What is an Actual Return?
An actual return refers to the actual gain or loss an investor experiences on an investment or in a portfolio. It is also referred to as the internal rate of return (IRR). It can greatly affect net worth.
The Basics of Actual Return
As opposed to expected or assumed returns, the actual return is what investors really receive from their investments. For example, a mutual fund's disclosure statement might say something like, “The securities of the Fund you invest in earn 5% each year, although the actual return will likely be different.” Analyzing the reasons for the discrepancy between expected and actual return figures helps in understanding the role systematic (the market’s) and idiosyncratic (the manager’s/fund’s) risk factors played in portfolio returns. Drivers of actual returns include trading costs, manager fees, investment timeframe, whether additional investments or withdrawals were added during the time period, as well as the impacts of taxes and inflation.
Both the Securities and Exchange Commission (SEC) and the Government Accountability Office (GAO) have studied and made proposals to require mutual fund companies to improve the disclosures they provide to investors and potential investors over the years. In a Final Rule, issued in February 2004, the SEC specifically mentioned the need for funds to distinguish between actual and expected returns. For example, a mutual fund describing and illustrating the cost and performance of a hypothetical investment over a five-year period would have to reference actual return numbers as well as actual cost figures.
- Actual return refers to the de facto gain or loss an investor receives or experiences on an investment or portfolio.
- Actual return can also refer to the performance of pension plan assets.
- The opposite of actual return is expected return.
Special Considerations: Actual Return and Pension Plan Assets
Actual return is also used to describe the performance of a company’s pension plan assets. In this case, it is referred to as “actual return on plan assets.” The actual return is compared to the expected return.

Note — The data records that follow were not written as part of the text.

-- ==== Sys2Proof/Tests/Slice0.lean ====
section
/-! SUPPORT. Tests: well-formedness, the decoding of slots written out byte by byte, the spec's worked examples, and for every
statement with hypotheses a state and operands that meet them. -/

namespace Sys2Proof.Tests

open Sys2Proof.Machine

/-! ### Small states -/

/-- The state after reset with the part changed. -/
def st (f : Vks → Vks) : State := { State.reset with vks := f State.reset.vks }

/-- The part after a command, where it answers a next state. -/
def after (o : StepOutcome) : Option Vks := match o with | .next t => some t.vks | _ => none

/-- CAT of 05 section 5.9: one prompt, tries 2, hint limit 1, barge, echo NAME. -/
def cat (mode : CheckMode) : WordEntry := ⟨[3, 1, 20], some 9, [5], none, ⟨mode, .name, true, 2, 3, 1⟩⟩

/-- A USABLE store, an idle engine, the amplifier ON, and word 20 spelled CAT. -/
def ready (v : Vks) : Vks :=
  { v with
    words := { v.words with entries := v.words.entries.set 20 (some (cat .deferred)), freeItems := 6140 }
    reader := { v.reader with store := .usable, engine := .idle, headerOutcome := .good, segmentCount := 300, storeSize := 4 }
    power := { v.power with amp := .on } }

/-- An attempt at CAT in a state, with a check mode and letters typed. -/
def spelling (state : AttemptState) (mode : CheckMode) (typed : List Nat) (v : Vks) : Vks :=
  { ready v with attempt := { v.attempt with
      state := state
      ctx := { Context.cleared with word := 20, settings := (cat mode).settings, tryNumber := 1, buffer := typed } } }

/-- An utterance of one CHIME. -/
def chime (source : Source) (id : Nat) : Utterance := ⟨id, source, 7#8, [.tone .chime], 0, 0, false, false, false⟩

/-- An utterance that plays on the main voice. -/
def onMain (u : Utterance) (v : Vks) : Vks :=
  { v with reader := { v.reader with mainVoice := { v.reader.mainVoice with
      state := .playing, utterance := some { u with playItem := 1 }, readItem := 1 } } }

/-- Waiting utterances. -/
def waiting (us : List Utterance) (v : Vks) : Vks := { v with sched := { v.sched with queue := us } }

/-- The store in a state, with an engine. -/
def store (s : StoreState) (e : Engine) (v : Vks) : Vks := { v with reader := { v.reader with store := s, engine := e } }

/-- Every key position up with a disagreement count. -/
def keysUp (count : Nat) (v : Vks) : Vks := { v with keys := { v.keys with positions := List.replicate 80 ⟨none, count⟩ } }

/-- The part asleep. -/
def asleep (v : Vks) : Vks := { ready v with power := { v.power with asleep := true } }

/-- Bytes with the slot check of 08 section 8.1 appended. -/
def slot (head : List Byte) : List Byte :=
  let body := head ++ List.replicate (62 - head.length) 0#8
  body ++ leBytes 2 (body.foldl (fun n b => n + b.toNat) 0)

/-! ### Well-formedness -/

theorem test_wf_refuses_an_owned_code : (Instr.badCommand 0x10#8 0#8 []).wf = false := by decide
theorem test_wf_accepts_an_unowned_code : (Instr.badCommand 0x08#8 0#8 []).wf = true := by decide
theorem test_wf_refuses_an_argument_of_59 : (Instr.identify 0#8 (List.replicate 59 0#8)).wf = false := by decide
theorem test_wf_refuses_30_samples : (Instr.audioSlot false (List.replicate 30 0#16)).wf = false := by decide
theorem test_wf_refuses_a_wrong_selector : (Instr.tableGetKeymap 0#8 [2#8, 0#8]).wf = false := by decide
theorem test_wf_refuses_a_misread_outside : (Instr.directoryReadEnd [(8, 1#8)]).wf = false := by decide

/-! ### Decoding, one slot of each family written out from 08 sections 8.1 and 8.5 -/

theorem test_decode_table_word : decodeTableWord 8 1 = none := rfl

/-- AUDIO, 2 samples, LAST: 0x0102 and 0xFFFE. The check is 1 + 2 + 1 + 2 + 1 + 0xFE + 0xFF = 0x0204. -/
theorem test_decode_audio :
    decodeSlot ([1#8, 2#8, 1#8, 0#8, 0x02#8, 0x01#8, 0xFE#8, 0xFF#8] ++ List.replicate 54 0#8 ++ [0x04#8, 0x02#8])
      = .ok (.audioSlot true [0x0102#16, 0xFFFE#16]) := by decide

/-- WORD DROP of word 20 (0x0014) with tag 9. The check is 2 + 2 + 0x12 + 9 + 0x14 = 0x33. -/
theorem test_decode_word_drop :
    decodeSlot ([2#8, 2#8, 0x12#8, 9#8, 0x14#8, 0x00#8] ++ List.replicate 56 0#8 ++ [0x33#8, 0x00#8])
      = .ok (.wordDrop 9#8 [0x14#8, 0x00#8]) := by decide

theorem test_decode_link : decodeSlot (slot [2#8, 0#8, 0x01#8, 7#8]) = .ok (.identify 7#8 []) := by decide
theorem test_decode_attempt : decodeSlot (slot [2#8, 0#8, 0x21#8, 7#8]) = .ok (.attemptCancel 7#8 []) := by decide
theorem test_decode_lesson : decodeSlot (slot [2#8, 0#8, 0x2B#8, 7#8]) = .ok (.lessonStart 7#8 []) := by decide
theorem test_decode_progress : decodeSlot (slot [2#8, 1#8, 0x33#8, 7#8, 31#8]) = .ok (.reviewGet 7#8 [31#8]) := by decide
theorem test_decode_speech : decodeSlot (slot [2#8, 2#8, 0x39#8, 7#8, 2#8, 8#8]) = .ok (.silence 7#8 [2#8, 8#8]) := by decide
theorem test_decode_store : decodeSlot (slot [2#8, 3#8, 0x43#8, 7#8, 0#8, 0x10#8, 0#8])
    = .ok (.storeErase 7#8 [0#8, 0x10#8, 0#8]) := by decide
theorem test_decode_table_get : decodeSlot (slot [2#8, 2#8, 0x17#8, 7#8, 2#8, 15#8])
    = .ok (.tableGetResponses 7#8 [2#8, 15#8]) := by decide
theorem test_decode_unowned : decodeSlot (slot [2#8, 1#8, 0x47#8, 7#8, 5#8]) = .ok (.badCommand 0x47#8 7#8 [5#8]) := by decide

/-! ### The spec's worked examples -/

/-- 02 section 2.7, worked grading cases (A 1, B 2, C 3, E 5, H 8, I 9, L 12, P 16, S 19, T 20). -/
theorem test_grading_cat :
    grade [3, 1, 20] [3, 1, 20] = (.exact, 0) ∧ grade [3, 1, 18] [3, 1, 20] = (.substitution, 3)
      ∧ grade [1, 3, 20] [3, 1, 20] = (.swap, 1) ∧ grade [3, 20] [3, 1, 20] = (.missing, 2)
      ∧ grade [3, 1, 1, 20] [3, 1, 20] = (.extra, 2) ∧ grade [20, 1, 3] [3, 1, 20] = (.wrong, 0)
      ∧ grade [3, 1] [3, 1, 20] = (.missing, 3) ∧ grade [3] [3, 1, 20] = (.wrong, 0) := by decide

theorem test_grading_doubled :
    grade [2, 1, 12] [2, 1, 12, 12] = (.missing, 3) ∧ grade [2, 12, 1, 12] [2, 1, 12, 12] = (.swap, 2)
      ∧ grade [19, 5] [19, 5, 5] = (.missing, 2) ∧ grade [19, 5, 5, 5] [19, 5, 5] = (.extra, 2)
      ∧ grade [19, 9, 8, 16] [19, 8, 9, 16] = (.swap, 2) ∧ grade [19, 16, 9, 8] [19, 8, 9, 16] = (.wrong, 0)
      ∧ grade [1, 2] [1] = (.extra, 2) ∧ grade [2, 1] [1] = (.extra, 1) ∧ grade [2] [1] = (.substitution, 1) := by decide

/-- 07 section 7.4, worked cases 1 to 7. -/
theorem test_mix :
    mixOutput 425984000 = 26000 ∧ mixOutput (-69908736) = -4267 ∧ mixOutput 8192 = 1 ∧ mixOutput (-8192) = -1
      ∧ mixOutput 1069531136 = 32767 ∧ mixOutput (-1073741824) = -32768 ∧ mixOutput (-1610612736) = -32768
      ∧ mixClips 1069531136 = true ∧ mixClips 425984000 = false := by decide

/-! ### Witnesses: every statement with hypotheses, each clause at the ends of its range -/

theorem witness_StepRunsTheFrontCommand : State.reset.pending = [] := rfl

theorem witness_ResetKeepsTablesAndEmptiesTheRest : Awake State.reset := rfl

theorem witness_StreamRestartEmptiesTheStream : Awake State.reset ∧ State.reset.vks.attempt.ctx.outstanding = []
    ∧ State.reset.vks.sched.queue = [] ∧ State.reset.vks.sched.echoLine = none := ⟨rfl, rfl, rfl, rfl⟩

/-- One state for each of the five clauses. -/
theorem witness_SleepStopsTheOutputs :
    (let s := st ready
     Awake s ∧ s.vks.attempt.state = .idle ∧ s.vks.reader.mainVoice.state = .idle ∧ s.vks.reader.echoVoice.state = .idle
      ∧ s.vks.sched.queue = [] ∧ s.vks.sched.echoLine = none ∧ s.vks.reader.engine = .idle)
    ∧ (Awake (st (spelling .listening .deferred [])) ∧ (st (spelling .listening .deferred [])).vks.attempt.state ≠ .idle)
    ∧ (let s := st (fun v => onMain (chime .say 1) (ready v))
       Awake s ∧ s.vks.attempt.state = .idle ∧ s.vks.reader.mainVoice.state ≠ .idle)
    ∧ (let s := st (fun v => waiting [chime .say 1] (ready v))
       Awake s ∧ s.vks.attempt.state = .idle ∧ s.vks.reader.mainVoice.state = .idle ∧ s.vks.reader.echoVoice.state = .idle
        ∧ s.vks.sched.queue ≠ [])
    ∧ (Awake State.reset ∧ State.reset.vks.sched.queue = [] ∧ State.reset.vks.reader.engine ≠ .idle) := by
  refine ⟨⟨rfl, ?_⟩, ⟨rfl, ?_⟩, ⟨rfl, ?_⟩, ⟨rfl, ?_⟩, rfl, ?_⟩ <;> decide

theorem witness_SlotsThatReachNoBlock : Awake State.reset ∧ ([] : List Byte).length ≤ 58
    ∧ (List.replicate 58 0#8).length ≤ 58 := ⟨rfl, by decide, by decide⟩

theorem witness_ClearFlagsClearsBothMarks : Awake State.reset ∧ [0#8] ≠ ([] : List Byte) ∧ (List.replicate 58 0#8).length ≤ 58 :=
  ⟨rfl, by decide, by decide⟩

/-- A playout buffer with `n` samples, PLAYING or not, and the amplifier in a state. -/
def buffered (n : Nat) (playing : Bool) (amp : AmpState) (v : Vks) : Vks :=
  { v with mixer := { v.mixer with samples := List.replicate n 0, playing := playing }, power := { v.power with amp := amp } }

The formula for computing actual return for pension plan assets is:
Ending Balance (fair value) – Beginning balance (fair value) + Benefits – Contributions
Since pension plan accounting rules allow employers (companies, governments, universities) to calculate assumed rates of return for their pension obligations, they do not reflect employers’ actual obligations to current and future retirees. Because expected returns are often based on optimistic assumptions, they tend to understate obligations and overstate a company’s financial position. While companies must provide a reconciliation of the two sets of numbers (actual return versus expected return) in the footnotes to their financial statements, proposals have been made to change reporting requirements to make it easier for readers to discern companies’ actual returns and obligations.
Real-World Example of Actual Return
In its May 27, 2019, Manulife RetirementPlus Fund Facts report, The Manufacturers Life Insurance Company described the performance of the various funds in its insurance contracts. Each breakdown has a section "How Has the Fund Performed?", with average returns and a chart indicating annual returns for that particular fund over the previous five years. In addition, each section had a disclaimer: "Your actual return will depend on the guarantee option and sales charge option you choose and on your personal tax situation."